Financial accessibility and acceptability, the two other dimensions of accessibility to quality care , are not considered explicitly in the framework of AccessMod. This limitation may hinder the complete assessment of accessibility to care in a given region. However, information from studies specifically addressing these two dimensions exists in many countries [see , and references therein]. These studies could be used to segment the complete population grid into sub-grids reflecting the population found in different categories of financial accessibility and acceptability. AccessMod could then be run on these sub-grids, and results compared or combined.

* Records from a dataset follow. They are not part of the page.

theorem FloatFmt.codeVal_lt_succ (hz : z ≤ f.emin) (c : Nat) : f.codeVal z c < f.codeVal z (c + 1) := by
  obtain ⟨n, t, rfl, hlo, hhi⟩ := f.exists_units c
  have hnext : n + t * 2 ^ f.mbits + 1 = (n + 1) + t * 2 ^ f.mbits := by omega
  rw [hnext, FloatFmt.codeVal_add_mul hz hlo (Nat.le_of_lt hhi), FloatFmt.codeVal_add_mul hz (by omega) hhi, magnitudeAt_lt_iff]
  exact Nat.lt_succ_self n

theorem FloatFmt.codeVal_mono (hz : z ≤ f.emin) {c d : Nat} (h : c ≤ d) : f.codeVal z c ≤ f.codeVal z d := by
  induction h with
  | refl => exact Nat.le_refl _
  | step _ ih => exact Nat.le_trans ih (Nat.le_of_lt (FloatFmt.codeVal_lt_succ hz _))

theorem FloatFmt.lt_of_codeVal_lt (hz : z ≤ f.emin) {c d : Nat} (h : f.codeVal z c < f.codeVal z d) : c < d :=
  Nat.not_le.1 fun hle => Nat.not_lt.2 (FloatFmt.codeVal_mono hz hle) h

theorem FloatFmt.codeVal_zero (f : FloatFmt) (z : Int) : f.codeVal z 0 = 0 := by
  rw [FloatFmt.codeVal, (FloatFmt.mant_expo_subnormal (Nat.two_pow_pos f.mbits)).1, magnitudeAt_zero]

/-- A code is found from the two values it lies between. -/
theorem FloatFmt.code_unique (hz : z ≤ f.emin) {c d x : Nat} (hc : f.codeVal z c ≤ x) (hc' : x < f.codeVal z (c + 1))
    (hd : f.codeVal z d ≤ x) (hd' : x < f.codeVal z (d + 1)) : c = d :=
  Nat.le_antisymm (Nat.le_of_lt_succ (FloatFmt.lt_of_codeVal_lt hz (Nat.lt_of_le_of_lt hc hd')))
    (Nat.le_of_lt_succ (FloatFmt.lt_of_codeVal_lt hz (Nat.lt_of_le_of_lt hd hc')))

/-- The first code of an exponent field is a power of two. -/
theorem FloatFmt.codeVal_mul_two_pow (hz : z ≤ f.emin) {k : Nat} (hk : 0 < k) :
    f.codeVal z (k * 2 ^ f.mbits) = magnitudeAt z 1 (k - f.bias) := by
  obtain ⟨t, rfl⟩ : ∃ t, k = t + 1 := ⟨k - 1, by omega⟩
  have hc : (t + 1) * 2 ^ f.mbits = 2 ^ f.mbits + t * 2 ^ f.mbits := by rw [Nat.add_mul]; omega
  have hexp : f.emin + (t : Int) + (f.mbits : Int) = ((t + 1 : Nat) : Int) - f.bias := by rw [FloatFmt.emin]; omega
  rw [hc, FloatFmt.codeVal_add_mul hz (.inl (Nat.le_refl _)) (by omega), ← Nat.one_mul (2 ^ f.mbits),
    magnitudeAt_mul_two_pow (by omega), hexp]

/-! What a code decodes to. -/

theorem FloatFmt.Regular.maxCode_lt (hf : f.Regular) : f.maxCode < f.signBit := by
  rw [hf.signBit_eq, Nat.add_mul]
  cases h : f.ieee with
  | true =>
    have hmax := hf.ieee_max h
    omega
  | false =>
    obtain ⟨hm, he⟩ := hf.plain_max h
    rw [hm, he, FloatFmt.maxCode, h, if_neg Bool.false_ne_true]
    decide

theorem FloatFmt.Regular.field_eq (hf : f.Regular) (c : Nat) :
    c % f.signBit / 2 ^ f.mbits = c / 2 ^ f.mbits % (f.emax + 1) := by
  rw [hf.signBit_eq, Nat.mul_comm, Nat.mod_mul_right_div_self]

theorem FloatFmt.Regular.mod_eq (hf : f.Regular) (c : Nat) : c % f.signBit % 2 ^ f.mbits = c % 2 ^ f.mbits :=
  Nat.mod_mod_of_dvd c (hf.signBit_eq ▸ Nat.dvd_mul_left _ _)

In conclusion, AccessMod 3.0 represents a real improvement to both previous version of AccessMod and to other tools addressing accessibility to health care. These improvements make AccessMod a powerful tool for Ministries of Health to assess the geographic coverage of their existing health facility network and support scaling up when necessary. These capacities can not only be used for planning but also to determine other important issues such as inequities in access to care or population vulnerability to natural hazard for example . Additionally, while developed in the context of access to health care, this extension can also be used to measure accessibility and geographic coverage for any other service or resource such as education, water, etc. We hope that the perspective of better informed decision making when analyzing accessibility and geographic coverage will lead to an improvement of the existing geographic information in countries. Because this geographic information is typically under the responsibility of different stakeholders (e.g. Survey Department, National Statistical Office, Ministry of Health, National Road Authority), it is also hoped that looking at accessibility to care, and this independently from the intervention being considered, could offer an additional powerful driver to support the development or the strengthening of the National Spatial Data Infrastructure (NSDI) process in these countries.